Rear-Admiral David Charles Cairns, 5th Earl Cairns, (3 July 1909 – 21 March 1989), styled Viscount Garmoyle from 1942 to 1946, was Marshal of the Diplomatic Corps in the Royal Household of the Sovereign of the United Kingdom from 1962 to 1971.

==Early life==
Cairns was born on 3 July 1909. He was the second son of Wilfred Cairns, 4th Earl Cairns, and Olive Cobbold. His elder brother, Brig. Hugh Cairns, Viscount Garmoyle, died unmarried at age 35 in 1942 at El Alamein, Egypt, from wounds received in action.

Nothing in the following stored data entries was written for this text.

-- ==== Sys2Proof/Machine/LoadStore.lean ====
section
/-! DEFINITION. Classes 0x5 and 0x6, and `rld`: what each sends (R255 to R277). -/

namespace Sys2Proof.Machine

def OpM.access (o : OpM) (k : AKind) (a : Word) (size : Nat) (data : List Byte := []) (lane : Nat := 0) : Access :=
  { kind := k, addr := a, size := size, order := o.order, scope := o.scope, stream := o.stream.toNat, data := data, lane := lane }

/-- One access at the effective address; `strict` ones are aligned to their whole size (R256). -/
def State.oneAccess (s : State) (o : OpM) (k : AKind) (a : Word) (size : Nat) (data : List Byte) (d : Dest)
    (strict : Bool) : State :=
  if (strict || o.order != .plain) && !alignedTo a size then s.raise 0x0A { addr := a }
  else s.issueAccesses writeOf [(OpM.access o k a size data, d)]

/-- `ld` (R261). -/
def execLd (o : OpM) (s : State) : Out :=
  .next (s.oneAccess o .load (s.ea o) o.size [] (.g o.data o.ety) false)

/-- `st` (R261). -/
def execSt (o : OpM) (s : State) : Out :=
  .next (s.oneAccess o .store (s.ea o) o.size (s.storeData o) .none false)

def vecDest (o : OpM) : Dest := if o.shape = 1 then .v o.data else .pair o.data

/-- `vld`, one register or a pair (R262). -/
def execVld (o : OpM) (s : State) : Out :=
  .next (s.oneAccess o .load (s.ea o) o.size [] (vecDest o) false)

/-- `vst`, one register or a pair (R262). -/
def execVst (o : OpM) (s : State) : Out :=
  .next (s.oneAccess o .store (s.ea o) o.size (s.storeData o) .none false)

/-- `stm` and `vstm`: every replica checked, then each sent (R264). The scale field holds the kind. -/
def State.multicast (s : State) (o : OpM) : State :=
  let a := s.baseAddr o
  let m := s.readG o.index
  let pkgs := o.scale = 1
  if a.extractLsb' 56 8 ≠ 0xFD ∨ (!pkgs ∧ m.extractLsb' 8 56 ≠ 0) then s.raise 0x06 { addr := a }
  else if o.order ≠ .plain ∧ !alignedTo a o.size then s.raise 0x0A { addr := a }
  else if m = 0 then
    match (if o.order.releases then s.me.failureFor o.stream.toNat else none) with
    | some f => s.deliverFailure f
    | none => s.retire 1
  else s.issueAccesses writeOf ((bitsOf m).map fun j => (OpM.access o .store (replica pkgs a j) o.size (s.storeData o), .none))

/-- `stm` (R264). -/
def execStm (o : OpM) (s : State) : Out := .next (s.multicast o)

/-- `vstm` (R264). -/
def execVstm (o : OpM) (s : State) : Out := .next (s.multicast o)

/-- Address of lane j of a gather or scatter (R263). -/
def State.laneAddr (s : State) (o : OpM) (j : Nat) : Word :=
  s.baseAddr o + BitVec.ofInt 64 (signedOf (8 * o.bytes) (laneOf (8 * o.bytes) (s.readV o.index) j)) * o.factor

def laneCount (o : OpM) : Nat := 64 / o.bytes

/-- `vgat` (R263). -/
def execVgat (o : OpM) (s : State) : Out :=
  .next (s.issueAccesses writeOf ((List.range (laneCount o)).map fun j =>
    (OpM.access o .load (s.laneAddr o j) o.bytes [] j, .lanes o.data o.bytes)))

/-- `vsct` (R263). -/
def execVsct (o : OpM) (s : State) : Out :=
  .next (s.issueAccesses writeOf ((List.range (laneCount o)).map fun j =>
    (OpM.access o .store (s.laneAddr o j) o.bytes (leBytes o.bytes (laneOf (8 * o.bytes) (s.readV o.data) j)) j, .none)))

/-- `pref`: fills the TLBs with a cacheable leaf whose A bit is set, and changes nothing else (R277). -/
def execPref (o : OpM) (s : State) : Out :=
  let a := s.ea o
  let c := s.cur.1
  .next (
    if a.extractLsb' 56 8 ≠ 0 ∨ !c.isVirt then s.retire 1
    else match s.walk c a.toNat .read with
      | .leaf w p _ =>
        if pteA w then (s.fillTlb c .read { asid := s.asidOf c, page := p, leaf := w }).retire 1 else s.retire 1
      | _ => s.retire 1)

/-- `sclose` (R270). -/
def execSclose (o : OpM) (s : State) : Out :=
  let n := o.stream.toNat
  let left := if n = 0 then s.unackedAll s.cur.1 s.cur.2 else s.unacked s.cur.1 s.cur.2 n
  .next (
    if left ≠ 0 then s.stall
    else match s.me.failureFor n with
      | some f => s.deliverFailure f
      | none => s.retire 1)

/-- An `amo` (R272): the operand is named by the index field, and the data register holds the compare value. -/
def State.amo (s : State) (o : OpM) (op : AOp) : State :=
  s.oneAccess o (.amo op o.ety (s.readG o.index).toNat (s.readG o.data).toNat) (s.baseAddr o) o.bytes []
    (.g o.data (if o.ety = .i32 then .i32 else .n64)) true

/-- A `red` (R272, R274). -/
def State.red (s : State) (o : OpM) (op : AOp) : State :=
  s.oneAccess o (.red op o.ety (s.readG o.index).toNat) (s.baseAddr o) o.bytes [] .none true

/-- `amo.add` (R272, R273, R276). -/
def execAmoAdd (o : OpM) (s : State) : Out := .next (s.amo o .add)
/-- `amo.and` (R272, R273). -/
def execAmoAnd (o : OpM) (s : State) : Out := .next (s.amo o .and)
/-- `amo.or` (R272, R273). -/
def execAmoOr (o : OpM) (s : State) : Out := .next (s.amo o .or)
/-- `amo.xor` (R272, R273). -/
def execAmoXor (o : OpM) (s : State) : Out := .next (s.amo o .xor)
/-- `amo.min` (R272, R273, R276). -/
def execAmoMin (o : OpM) (s : State) : Out := .next (s.amo o .min)
/-- `amo.max` (R272, R273, R276). -/
def execAmoMax (o : OpM) (s : State) : Out := .next (s.amo o .max)
/-- `amo.swap` (R272, R273). -/
def execAmoSwap (o : OpM) (s : State) : Out := .next (s.amo o .swap)
/-- `amo.cas` (R272, R273). -/
def execAmoCas (o : OpM) (s : State) : Out := .next (s.amo o .cas)
/-- `red.add` (R272 to R274, R276). -/
def execRedAdd (o : OpM) (s : State) : Out := .next (s.red o .add)
/-- `red.and` (R272 to R274). -/
def execRedAnd (o : OpM) (s : State) : Out := .next (s.red o .and)
/-- `red.or` (R272 to R274). -/
def execRedOr (o : OpM) (s : State) : Out := .next (s.red o .or)
/-- `red.xor` (R272 to R274). -/
def execRedXor (o : OpM) (s : State) : Out := .next (s.red o .xor)
/-- `red.min` (R272 to R274, R276). -/
def execRedMin (o : OpM) (s : State) : Out := .next (s.red o .min)
/-- `red.max` (R272 to R274, R276). -/
def execRedMax (o : OpM) (s : State) : Out := .next (s.red o .max)

end Sys2Proof.Machine
end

Among his sisters were Lady Hester (who married Robert Bourne), Lady Ursula (who married John Roland Abbey), Lady Sheila (who married Maj. Charles Holroyd of the Rifles), and Lady Katharine (who was a Senior Commander in the Auxiliary Territorial Service).

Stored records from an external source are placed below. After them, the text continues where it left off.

/-- The status record (R332). -/
def Cmd.record (x : Cmd) : Word :=
  BitVec.ofNat 64 (x.code + x.kind.code * 2 ^ 4 + (if x.parked then 2 ^ 8 else 0)
    + (if x.link.isSome ∧ x.code = engDone then 2 ^ 9 else 0) + x.bytes % 2 ^ 40 * 2 ^ 16)

/-- The record goes to the scratchpad where SE asks for it, and to the error registers where CODE is not 1 (R332). -/
def State.writeStatus (s : State) (c : CoreId) (x : Cmd) : State :=
  let s := if x.w.cmd.getLsbD 15 then
      s.commitBytes (scratchLoc c ((x.w.cmd.extractLsb' 0 15).toNat * 16)) (wordBytes [x.record, x.faddr])
    else s
  if x.code = engDone then s
  else s.modCore c fun k => { k with cerrlo := x.record, cerraddr := x.faddr, cerrcnt := satInc k.cerrcnt }

/-- Cores whose semaphores a `cpy.mc` signals: every named member's (R338). -/
def Cmd.members (x : Cmd) (c : CoreId) : List CoreId :=
  match x.kind, c.block with
  | .mc m, some b => (bitsOf (BitVec.ofNat 64 m)).map b.core
  | _, _ => []

/-- The signals of a `cpy.mc`. -/
def State.signalMembers (s : State) (c : CoreId) (id : Nat) (x : Cmd) : State :=
  (x.members c).foldl (fun s d => s.engSignal d x.w x.snap (if d = c then 0 else 1) (some id)) s

/-- A signal of the command is still to be added. -/
def State.signalDue (s : State) (c : CoreId) (id : Nat) (x : Cmd) : Bool :=
  (x.members c).any fun d => (s.core d).sigs.any fun g => g.cmd == some id

/-- A slot filled whole with no poison read is clean (R189). -/
def State.cleanSlot (s : State) (c : CoreId) (x : Cmd) : State :=
  match x.kind, c.block with
  | .slot i, some b => if x.code = engDone then s.modBlock b fun k => { k with spoison := k.spoison.filter (· != i) } else s
  | _, _ => s

/-- The command leaves the queue, or waits for its linked `mmac`'s hand-over; that is given up where it failed (R336). -/
def State.retireCmd (s : State) (c : CoreId) (id : Nat) (x : Cmd) : State :=
  let drop (s : State) : State := s.modCore c fun k => { k with cmds := Map.erase k.cmds id }
  match x.link with
  | some r =>
    if x.code = engDone then s.modCore c (·.setCmd id fun y => { y with handing := true })
    else (drop s).finishReq c r x.code 1 0 0
  | none => drop s

/-- `copy_command_complete` (R98, R332): status, then signal; the status of a `cpy.mc` follows its last signal (R338). -/
def execCopyCommandComplete (c : CoreId) (id : Nat) (s : State) : Out :=
  .next (match (s.core c).cmd? id with
  | none => s
  | some x =>
    if !x.running ∨ !x.ended ∨ x.handing ∨ !s.enginesRun c then s
    else if x.kind matches .mc _ then
      if !x.signalled then (s.signalMembers c id x).modCore c (·.setCmd id fun y => { y with signalled := true })
      else if s.signalDue c id x then s
      else (s.writeStatus c x).retireCmd c id x
    else (((s.cleanSlot c x).writeStatus c x).engSignal c x.w x.snap 0).retireCmd c id x)

/-- `linked_mmac_handover` (R336): every earlier `cpy.slot` of the context has completed. -/
def execLinkedMmacHandover (c : CoreId) (id : Nat) (s : State) : Out :=
  .next (match (s.core c).cmd? id with
  | none => s
  | some x =>
    let earlier := (s.core c).cmds.any fun y => decide (y.1 < id) && y.2.ctx == x.ctx && !y.2.handing && (y.2.kind matches .slot _)
    match x.link with
    | some r =>
      if x.handing ∧ !earlier ∧ s.enginesRun c then
        { s with nextId := s.nextId + 1 }.modCore c fun k =>
          { k with cmds := Map.erase k.cmds id, mreqs := k.mreqs ++ [{ r with ord := s.nextId, passed := some s.cycle }] }
      else s
    | none => s)

end Sys2Proof.Machine
end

His maternal grandfather was John Patteson Cobbold, MP for Ipswich. His paternal grandparents were Hugh Cairns, 1st Earl Cairns, a British statesman who served as Lord Chancellor during the first two ministries of Benjamin Disraeli, and the former Mary Harriet MacNeile.

==Career==
Cairns joined the Royal Navy in 1923, and was promoted to the rank of lieutenant in 1931. He served in World War II and succeeded as the 5th Earl Cairns in 1946, then was promoted to captain on 30 Jun 1949, before becoming deputy director of the Signal Department at the Admiralty in 1950. He went on to be Commanding Officer of the cruiser in 1956. Following promotion to rear admiral on 7 July 1958, he was appointed President of the Royal Naval College, Greenwich, in 1958 before retiring in 1961.

===Later life===
In retirement Cairns was Marshal of the Diplomatic Corps in the Royal Household of the Sovereign of the United Kingdom from 1962 to 1971. He was also a Liveryman of the Worshipful Company of Fishmongers of the City of London, rising to become the company's Prime Warden for 1972–73, and for many years was Chairman of the Governing Body of Gresham's School. In 1973, he served as Deputy Lieutenant of Suffolk.

==Personal life==
On 16 April 1936, David married Barbara Jeanne Harrison Burgess, a daughter of Sydney Harrison Burgess. Together, they were the parents of:

- Simon Dallas Cairns, 6th Earl Cairns (b. 1939), who married Amanda Mary Heathcoat-Amory (granddaughter of Maj. Ludovic Heathcoat-Amory).
- Hon. Hugh Andrew David Cairns (b. 1942), who married Elizabeth Bell, daughter of Lt.-Col. Francis Cecil Leonard "Bill" Bell.
- Lady Elisabeth Olive Cairns (1944–1998), who married Capt. Martin Ralph Lowe, son of Maj. Ralph Mason Lowe.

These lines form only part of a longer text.